== Problem description ==
Could you output only the lines from the one containing "to send. -/" through the last line of the data, both included?

== Dataset extract ==
-- ==== Sys2Proof/Machine/Idle.lean ====
section
/-!
DEFINITION. One AO tick of a block with no command waiting (R21): time passes, and what only waits for time or room goes on.
-/
namespace Sys2Proof.Machine

/-- A port takes up what waits at it: received requests, credits owed, packets to send. -/
def portTick (s : State) (p : Nat) : State :=
  if getF s (pState p) ≠ 2 then s
  else
    let s := retryRx p ((portOf s p).rx.length) s
    let s := returnCredits p s
    pump p ((portOf s p).bufs.length) s

/-- R305, R306: the host requests that are held come up again, in their order. (DEDUCED, log entry 118.) -/
def takeHeld (s : State) : State := { s with pending := s.hpt.held ++ s.pending, hpt := { s.hpt with held := [] } }

/-- One AO tick of a module that runs. -/
def tickRunning (s : State) : State :=
  let s := timeTo (s.aoTick + 1) s
  let s := (List.range 24).foldl portTick (kickAll (regenDone s))
  takeHeld (pageUpdate (retryIdle (flushMerged (flushBcast s))))

/-- R21, R550, R589: one AO tick: the tick counts while PWR_OK is asserted, and TS and the rest while the module runs.
(DESIGN CHOICE, log entry 2.) -/
def idleTick (s : State) : State :=
  if !s.boot.pwrOk then s
  else if s.powered then tickRunning s
  else { s with aoTick := s.aoTick + 1 }

end Sys2Proof.Machine
end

== Answer space ==
/-- A port takes up what waits at it: received requests, credits owed, packets to send. -/
def portTick (s : State) (p : Nat) : State :=
  if getF s (pState p) ≠ 2 then s
  else
    let s := retryRx p ((portOf s p).rx.length) s
    let s := returnCredits p s
    pump p ((portOf s p).bufs.length) s

/-- R305, R306: the host requests that are held come up again, in their order. (DEDUCED, log entry 118.) -/
def takeHeld (s : State) : State := { s with pending := s.hpt.held ++ s.pending, hpt := { s.hpt with held := [] } }

/-- One AO tick of a module that runs. -/
def tickRunning (s : State) : State :=
  let s := timeTo (s.aoTick + 1) s
  let s := (List.range 24).foldl portTick (kickAll (regenDone s))
  takeHeld (pageUpdate (retryIdle (flushMerged (flushBcast s))))

/-- R21, R550, R589: one AO tick: the tick counts while PWR_OK is asserted, and TS and the rest while the module runs.
(DESIGN CHOICE, log entry 2.) -/
def idleTick (s : State) : State :=
  if !s.boot.pwrOk then s
  else if s.powered then tickRunning s
  else { s with aoTick := s.aoTick + 1 }

end Sys2Proof.Machine
end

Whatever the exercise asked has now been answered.